SFSU Biologist Deciphers Desert Animals' Whistles And Drumbeats

January 30, 1998

SAN FRANCISCO--When a kangaroo rat encounters a threatening snake, he launches into a round of stomping, essentially to say, "Stay away." But when his relative, the great gerbil, sees a predator approach, the gerbil signals something quite different: "Run for cover, children! There's danger near!"

Toiling in the deserts of Central Asia and the American Southwest, a San Francisco State University biologist has deciphered the system of signals the two species use in response to predators, and has discovered that the gerbils use a variable warning system to alert their kin to the degree of danger.
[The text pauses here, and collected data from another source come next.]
-- ==== Sys2Proof/Machine/AskRows.lean ====
section
/-! DEFINITION. The commands of the asks, each the arrival of an ASK frame with that ask's code and its argument bytes
(R182, R191, notes/assumptions/6.md). -/

namespace Sys2Proof.Machine

/-- IDENTIFY (R183). -/
def execIdentify (dest src : Byte) (s : State) : Host.Outcome State Fault Refusal :=
  .next (deliver dest src (.ask 0x01 []) s)

/-- ECHO (R183). -/
def execEcho (dest src : Byte) (args : List Byte) (s : State) : Host.Outcome State Fault Refusal :=
  .next (deliver dest src (.ask 0x02 args) s)

/-- LINK STATUS (R184). -/
def execLinkStatus (dest src : Byte) (s : State) : Host.Outcome State Fault Refusal :=
  .next (deliver dest src (.ask 0x03 []) s)

/-- MODE (R21 to R26). -/
def execMode (dest src : Byte) (target : Byte) (entries : List (Byte × Byte)) (s : State) :
    Host.Outcome State Fault Refusal :=
  .next (deliver dest src (.ask 0x04 (modeArgs target entries)) s)

/-- LANE RESET (R185). -/
def execLaneReset (dest src : Byte) (s : State) : Host.Outcome State Fault Refusal :=
  .next (deliver dest src (.ask 0x05 []) s)

/-- TABLE OPEN (R159). -/
def execTableOpen (dest src : Byte) (table first count : Byte) (s : State) : Host.Outcome State Fault Refusal :=
  .next (deliver dest src (.ask 0x06 [table, first, count]) s)

/-- TABLE ROW (R160). -/
def execTableRow (dest src : Byte) (row : List Byte) (s : State) : Host.Outcome State Fault Refusal :=
  .next (deliver dest src (.ask 0x07 row) s)

/-- TABLE COMMIT (R161 to R163). -/
def execTableCommit (dest src : Byte) (sum : BitVec 16) (s : State) : Host.Outcome State Fault Refusal :=
  .next (deliver dest src (.ask 0x08 (natBytes 2 sum.toNat)) s)

/-- TABLE ABORT (R164). -/
def execTableAbort (dest src : Byte) (s : State) : Host.Outcome State Fault Refusal :=
  .next (deliver dest src (.ask 0x09 []) s)

/-- TABLE READ (R169). -/
def execTableRead (dest src : Byte) (count : Byte) (position : Option (Byte × Byte)) (s : State) :
    Host.Outcome State Fault Refusal :=
  .next (deliver dest src (.ask 0x0A (tableReadArgs count position)) s)

/-- PROTECT (R167). -/
def execProtect (dest src : Byte) (tables : List Byte) (s : State) : Host.Outcome State Fault Refusal :=
  .next (deliver dest src (.ask 0x0B tables) s)

/-- TALLY FREEZE (R151). -/
def execTallyFreeze (dest src : Byte) (option : Byte) (s : State) : Host.Outcome State Fault Refusal :=
  .next (deliver dest src (.ask 0x0C [option]) s)

/-- TALLY READ (R153). -/
def execTallyRead (dest src : Byte) (count : Byte) (start : Option Byte) (s : State) :
    Host.Outcome State Fault Refusal :=
  .next (deliver dest src (.ask 0x0D (tallyReadArgs count start)) s)

/-- CLOCK SET (R121). -/
def execClockSet (dest src : Byte) (year month day hour minute second dayOfWeek : Byte) (s : State) :
    Host.Outcome State Fault Refusal :=
  .next (deliver dest src (.ask 0x0E [year, month, day, hour, minute, second, dayOfWeek]) s)

/-- CLOCK READ (R123). -/
def execClockRead (dest src : Byte) (s : State) : Host.Outcome State Fault Refusal :=
  .next (deliver dest src (.ask 0x0F []) s)

/-- FLAGS READ (R187). -/
def execFlagsRead (dest src : Byte) (s : State) : Host.Outcome State Fault Refusal :=
  .next (deliver dest src (.ask 0x10 []) s)

/-- FLAGS CLEAR (R187). -/
def execFlagsClear (dest src : Byte) (set : BitVec 24) (s : State) : Host.Outcome State Fault Refusal :=
  .next (deliver dest src (.ask 0x11 (natBytes 3 set.toNat)) s)

/-- MASK SET (R187). -/
def execMaskSet (dest src : Byte) (set : BitVec 24) (s : State) : Host.Outcome State Fault Refusal :=
  .next (deliver dest src (.ask 0x12 (natBytes 3 set.toNat)) s)

/-- HEAD CONTROL with action ENABLE (R112). -/
def execHeadControlEnable (dest src : Byte) (head : Byte) (s : State) : Host.Outcome State Fault Refusal :=
  .next (deliver dest src (.ask 0x13 [head, 0]) s)

/-- HEAD CONTROL with action DISABLE (R113). -/
def execHeadControlDisable (dest src : Byte) (head : Byte) (s : State) : Host.Outcome State Fault Refusal :=
  .next (deliver dest src (.ask 0x13 [head, 1]) s)

/-- HEAD CONTROL with action PURGE (R109). -/
def execHeadControlPurge (dest src : Byte) (head : Byte) (s : State) : Host.Outcome State Fault Refusal :=
  .next (deliver dest src (.ask 0x13 [head, 2]) s)

/-- HEAD CONTROL with action ABORT PURGE (R111). -/
def execHeadControlAbortPurge (dest src : Byte) (head : Byte) (s : State) : Host.Outcome State Fault Refusal :=
  .next (deliver dest src (.ask 0x13 [head, 3]) s)

/-- HEAD CONTROL with action STATUS (R114). -/
def execHeadControlStatus (dest src : Byte) (head : Byte) (s : State) : Host.Outcome State Fault Refusal :=
  .next (deliver dest src (.ask 0x13 [head, 4]) s)

/-- STACKER SWEEP (R144). -/
def execStackerSweep (dest src : Byte) (set : Byte) (s : State) : Host.Outcome State Fault Refusal :=
  .next (deliver dest src (.ask 0x14 [set]) s)

/-- TRACK READ (R39). -/
def execTrackRead (dest src : Byte) (start : Option Seq) (s : State) : Host.Outcome State Fault Refusal :=
  .next (deliver dest src (.ask 0x15 (trackReadArgs start)) s)

/-- UNKNOWN_ASK: an ask whose code names no ask (R182). -/
def execUnknownAsk (dest src : Byte) (code : Byte) (args : List Byte) (s : State) :
    Host.Outcome State Fault Refusal :=
  .next (deliver dest src (.ask code args) s)

end Sys2Proof.Machine
end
Communication style seems to come down to lifestyle. Kangaroo rats in the deserts of California, Arizona, and New Mexico live in self-reliant solitude. Nocturnal, they ward off both competitors and predators by foot-drumming. But their genetic cousins, the super-social great gerbils of Central Asia, rely on each other when danger is near. Active during the day, when the threat of predation is high, they have developed two kinds of whistles and a pattern of ever-accelerating foot-drumming in response to a stalking snake or fox. Unlike kangaroo rats, their motives are altruistic. The gerbils live in tight, cooperative family groups, and adults whistle and foot-drum to warn their kin to hide.

"The kangaroo rats appear to be trying to convince an approaching snake or other predator that they are vigilant and can't be caught," says Janet Randall, an animal behaviorist and SFSU professor of biology. "But gerbils warn each other of risk. Adults appear capable of communicating the degree of danger to their colony." An upright posture or moderate rhythmic whistling evokes vigilance from family members, but no fleeing. But when an adult speeds up to double-time whistling and foot thumping, kinfolk head for the burrows.

The increased vulnerability to predation faced by animals active during the day could well have favored the evolution of group living for defense, Randall notes. This social structure, in turn, would boost the value of complex communication such as that developed by the gerbils. Interestingly, our early ancestors probably underwent a similar sequence of developments out on the African plains: daytime activity, group living, complex communication supporting cooperation. This is widely thought to be the pattern that, along with greatly increasing brain size, led to the human hallmarks of language and culture.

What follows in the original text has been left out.